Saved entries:
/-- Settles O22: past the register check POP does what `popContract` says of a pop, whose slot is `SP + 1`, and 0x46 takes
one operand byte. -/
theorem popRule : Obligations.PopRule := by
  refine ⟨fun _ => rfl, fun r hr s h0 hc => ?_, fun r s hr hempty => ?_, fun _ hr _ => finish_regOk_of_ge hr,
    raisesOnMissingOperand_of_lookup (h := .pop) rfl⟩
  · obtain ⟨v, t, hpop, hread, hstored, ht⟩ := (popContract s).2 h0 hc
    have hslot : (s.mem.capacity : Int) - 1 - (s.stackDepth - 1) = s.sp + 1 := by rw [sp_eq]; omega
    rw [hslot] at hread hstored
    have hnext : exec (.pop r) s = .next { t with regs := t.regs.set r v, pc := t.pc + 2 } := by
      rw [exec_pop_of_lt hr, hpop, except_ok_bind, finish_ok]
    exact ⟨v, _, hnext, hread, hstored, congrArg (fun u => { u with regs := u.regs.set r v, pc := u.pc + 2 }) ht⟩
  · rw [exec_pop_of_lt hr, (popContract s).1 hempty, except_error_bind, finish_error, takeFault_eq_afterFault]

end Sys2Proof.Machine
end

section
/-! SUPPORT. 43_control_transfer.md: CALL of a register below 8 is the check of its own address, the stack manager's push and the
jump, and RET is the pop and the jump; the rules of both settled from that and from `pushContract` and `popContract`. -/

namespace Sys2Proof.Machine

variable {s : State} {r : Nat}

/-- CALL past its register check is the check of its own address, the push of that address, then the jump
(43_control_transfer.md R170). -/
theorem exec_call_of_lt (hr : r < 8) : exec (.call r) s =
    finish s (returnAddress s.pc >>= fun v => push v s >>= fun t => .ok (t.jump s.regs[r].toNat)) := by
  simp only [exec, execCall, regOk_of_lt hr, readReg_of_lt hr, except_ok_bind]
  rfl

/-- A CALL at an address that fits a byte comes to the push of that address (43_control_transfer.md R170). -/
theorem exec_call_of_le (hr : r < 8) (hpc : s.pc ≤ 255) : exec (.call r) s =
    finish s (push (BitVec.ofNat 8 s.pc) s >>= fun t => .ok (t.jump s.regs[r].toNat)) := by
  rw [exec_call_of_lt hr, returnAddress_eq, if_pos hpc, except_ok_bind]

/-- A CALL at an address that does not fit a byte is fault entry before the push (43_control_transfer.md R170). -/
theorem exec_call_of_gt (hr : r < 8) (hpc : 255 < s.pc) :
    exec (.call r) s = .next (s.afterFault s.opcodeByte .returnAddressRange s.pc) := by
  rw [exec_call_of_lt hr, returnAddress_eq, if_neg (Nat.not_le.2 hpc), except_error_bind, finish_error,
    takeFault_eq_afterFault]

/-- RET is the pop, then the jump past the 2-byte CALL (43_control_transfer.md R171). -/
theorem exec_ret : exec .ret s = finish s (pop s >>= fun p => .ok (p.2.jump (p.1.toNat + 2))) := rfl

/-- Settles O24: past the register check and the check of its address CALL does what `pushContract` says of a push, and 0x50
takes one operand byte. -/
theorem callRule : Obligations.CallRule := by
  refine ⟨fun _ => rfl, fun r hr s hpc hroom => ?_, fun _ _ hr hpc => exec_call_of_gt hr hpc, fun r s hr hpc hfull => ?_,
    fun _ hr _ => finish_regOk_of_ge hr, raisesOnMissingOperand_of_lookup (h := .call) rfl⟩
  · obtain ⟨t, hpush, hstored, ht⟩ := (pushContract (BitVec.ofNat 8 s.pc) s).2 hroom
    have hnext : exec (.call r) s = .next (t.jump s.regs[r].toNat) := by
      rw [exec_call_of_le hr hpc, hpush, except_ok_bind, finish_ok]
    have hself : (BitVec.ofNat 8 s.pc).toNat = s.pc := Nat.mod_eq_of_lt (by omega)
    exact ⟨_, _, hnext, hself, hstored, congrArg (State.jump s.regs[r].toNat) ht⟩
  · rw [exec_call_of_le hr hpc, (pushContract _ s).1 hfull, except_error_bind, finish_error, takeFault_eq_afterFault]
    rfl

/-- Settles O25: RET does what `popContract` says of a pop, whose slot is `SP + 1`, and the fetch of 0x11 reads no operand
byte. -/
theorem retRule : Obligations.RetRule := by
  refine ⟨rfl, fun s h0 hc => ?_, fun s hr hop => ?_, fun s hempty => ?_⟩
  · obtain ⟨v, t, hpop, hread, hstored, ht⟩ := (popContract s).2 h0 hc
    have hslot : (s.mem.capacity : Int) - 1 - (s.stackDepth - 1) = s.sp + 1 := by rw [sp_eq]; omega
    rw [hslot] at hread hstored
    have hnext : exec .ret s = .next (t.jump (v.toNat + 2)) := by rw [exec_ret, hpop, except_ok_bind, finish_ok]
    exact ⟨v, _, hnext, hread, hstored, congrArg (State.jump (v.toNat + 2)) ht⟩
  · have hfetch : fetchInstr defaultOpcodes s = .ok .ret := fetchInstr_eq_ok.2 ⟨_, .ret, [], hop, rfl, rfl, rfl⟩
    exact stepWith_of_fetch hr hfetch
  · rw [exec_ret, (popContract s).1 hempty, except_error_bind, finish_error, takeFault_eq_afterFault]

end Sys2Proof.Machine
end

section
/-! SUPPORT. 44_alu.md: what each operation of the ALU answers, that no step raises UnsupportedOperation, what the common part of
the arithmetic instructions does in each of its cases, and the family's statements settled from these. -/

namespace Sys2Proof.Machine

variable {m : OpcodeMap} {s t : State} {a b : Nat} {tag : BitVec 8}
* * *
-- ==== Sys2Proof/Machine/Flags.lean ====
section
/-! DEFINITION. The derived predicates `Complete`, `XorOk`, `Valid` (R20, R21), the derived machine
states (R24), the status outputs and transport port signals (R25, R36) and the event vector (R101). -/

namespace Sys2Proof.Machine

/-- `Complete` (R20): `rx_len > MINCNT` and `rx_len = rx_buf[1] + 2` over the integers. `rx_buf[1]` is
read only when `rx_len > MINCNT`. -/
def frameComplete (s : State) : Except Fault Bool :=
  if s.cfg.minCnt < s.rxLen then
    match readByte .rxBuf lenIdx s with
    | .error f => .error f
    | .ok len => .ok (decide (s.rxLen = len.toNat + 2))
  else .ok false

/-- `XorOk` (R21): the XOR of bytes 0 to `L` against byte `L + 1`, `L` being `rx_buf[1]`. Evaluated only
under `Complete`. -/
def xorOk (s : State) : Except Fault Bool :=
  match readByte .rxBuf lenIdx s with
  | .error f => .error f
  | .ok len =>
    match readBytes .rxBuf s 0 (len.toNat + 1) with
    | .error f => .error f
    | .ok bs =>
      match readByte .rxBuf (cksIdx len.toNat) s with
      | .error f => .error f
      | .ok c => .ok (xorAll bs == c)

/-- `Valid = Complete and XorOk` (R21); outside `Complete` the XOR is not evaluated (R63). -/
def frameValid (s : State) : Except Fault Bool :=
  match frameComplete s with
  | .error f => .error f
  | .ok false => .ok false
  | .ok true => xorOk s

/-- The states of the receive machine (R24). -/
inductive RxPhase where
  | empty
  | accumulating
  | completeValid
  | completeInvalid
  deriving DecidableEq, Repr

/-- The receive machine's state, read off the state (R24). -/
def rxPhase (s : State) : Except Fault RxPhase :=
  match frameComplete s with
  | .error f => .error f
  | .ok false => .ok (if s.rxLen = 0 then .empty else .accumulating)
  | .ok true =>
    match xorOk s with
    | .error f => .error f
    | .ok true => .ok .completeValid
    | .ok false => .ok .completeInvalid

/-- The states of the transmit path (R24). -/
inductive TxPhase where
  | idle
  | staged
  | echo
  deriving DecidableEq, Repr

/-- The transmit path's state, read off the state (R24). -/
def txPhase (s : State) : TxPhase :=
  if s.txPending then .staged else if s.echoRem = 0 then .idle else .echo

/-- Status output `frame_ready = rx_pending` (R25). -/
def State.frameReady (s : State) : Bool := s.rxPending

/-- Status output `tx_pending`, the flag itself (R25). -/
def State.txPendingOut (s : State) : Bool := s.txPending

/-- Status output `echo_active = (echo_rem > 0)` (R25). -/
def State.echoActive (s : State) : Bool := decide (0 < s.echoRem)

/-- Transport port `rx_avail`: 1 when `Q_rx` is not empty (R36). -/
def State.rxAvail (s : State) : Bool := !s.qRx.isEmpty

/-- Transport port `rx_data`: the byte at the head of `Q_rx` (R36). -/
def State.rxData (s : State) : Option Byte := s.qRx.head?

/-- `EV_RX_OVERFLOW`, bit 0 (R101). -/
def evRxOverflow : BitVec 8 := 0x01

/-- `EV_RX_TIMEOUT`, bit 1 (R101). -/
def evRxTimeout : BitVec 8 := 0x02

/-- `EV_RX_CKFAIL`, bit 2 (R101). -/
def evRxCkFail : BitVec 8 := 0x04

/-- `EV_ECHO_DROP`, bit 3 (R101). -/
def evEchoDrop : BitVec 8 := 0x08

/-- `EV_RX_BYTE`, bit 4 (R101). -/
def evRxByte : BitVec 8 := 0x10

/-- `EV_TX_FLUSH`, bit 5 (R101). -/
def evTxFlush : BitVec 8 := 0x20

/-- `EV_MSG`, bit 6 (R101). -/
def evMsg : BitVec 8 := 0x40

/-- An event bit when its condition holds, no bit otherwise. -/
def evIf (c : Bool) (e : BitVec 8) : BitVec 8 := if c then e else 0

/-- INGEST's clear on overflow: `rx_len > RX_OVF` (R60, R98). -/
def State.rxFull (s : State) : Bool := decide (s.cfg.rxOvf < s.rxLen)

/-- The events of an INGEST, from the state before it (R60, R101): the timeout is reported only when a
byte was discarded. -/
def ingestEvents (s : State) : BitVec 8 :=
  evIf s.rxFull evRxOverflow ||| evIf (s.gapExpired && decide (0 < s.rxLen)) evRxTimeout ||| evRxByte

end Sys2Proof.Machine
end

**PROBLEM TO SOLVE**:
Please copy, exactly and with nothing else, the lines above beginning at the line that has "and 0x46 takes" and ending with the line that has "finish s (returnAddress".

**RESULT OF THE TASK**:
/-- Settles O22: past the register check POP does what `popContract` says of a pop, whose slot is `SP + 1`, and 0x46 takes
one operand byte. -/
theorem popRule : Obligations.PopRule := by
  refine ⟨fun _ => rfl, fun r hr s h0 hc => ?_, fun r s hr hempty => ?_, fun _ hr _ => finish_regOk_of_ge hr,
    raisesOnMissingOperand_of_lookup (h := .pop) rfl⟩
  · obtain ⟨v, t, hpop, hread, hstored, ht⟩ := (popContract s).2 h0 hc
    have hslot : (s.mem.capacity : Int) - 1 - (s.stackDepth - 1) = s.sp + 1 := by rw [sp_eq]; omega
    rw [hslot] at hread hstored
    have hnext : exec (.pop r) s = .next { t with regs := t.regs.set r v, pc := t.pc + 2 } := by
      rw [exec_pop_of_lt hr, hpop, except_ok_bind, finish_ok]
    exact ⟨v, _, hnext, hread, hstored, congrArg (fun u => { u with regs := u.regs.set r v, pc := u.pc + 2 }) ht⟩
  · rw [exec_pop_of_lt hr, (popContract s).1 hempty, except_error_bind, finish_error, takeFault_eq_afterFault]

end Sys2Proof.Machine
end

section
/-! SUPPORT. 43_control_transfer.md: CALL of a register below 8 is the check of its own address, the stack manager's push and the
jump, and RET is the pop and the jump; the rules of both settled from that and from `pushContract` and `popContract`. -/

namespace Sys2Proof.Machine

variable {s : State} {r : Nat}

/-- CALL past its register check is the check of its own address, the push of that address, then the jump
(43_control_transfer.md R170). -/
theorem exec_call_of_lt (hr : r < 8) : exec (.call r) s =
    finish s (returnAddress s.pc >>= fun v => push v s >>= fun t => .ok (t.jump s.regs[r].toNat)) := by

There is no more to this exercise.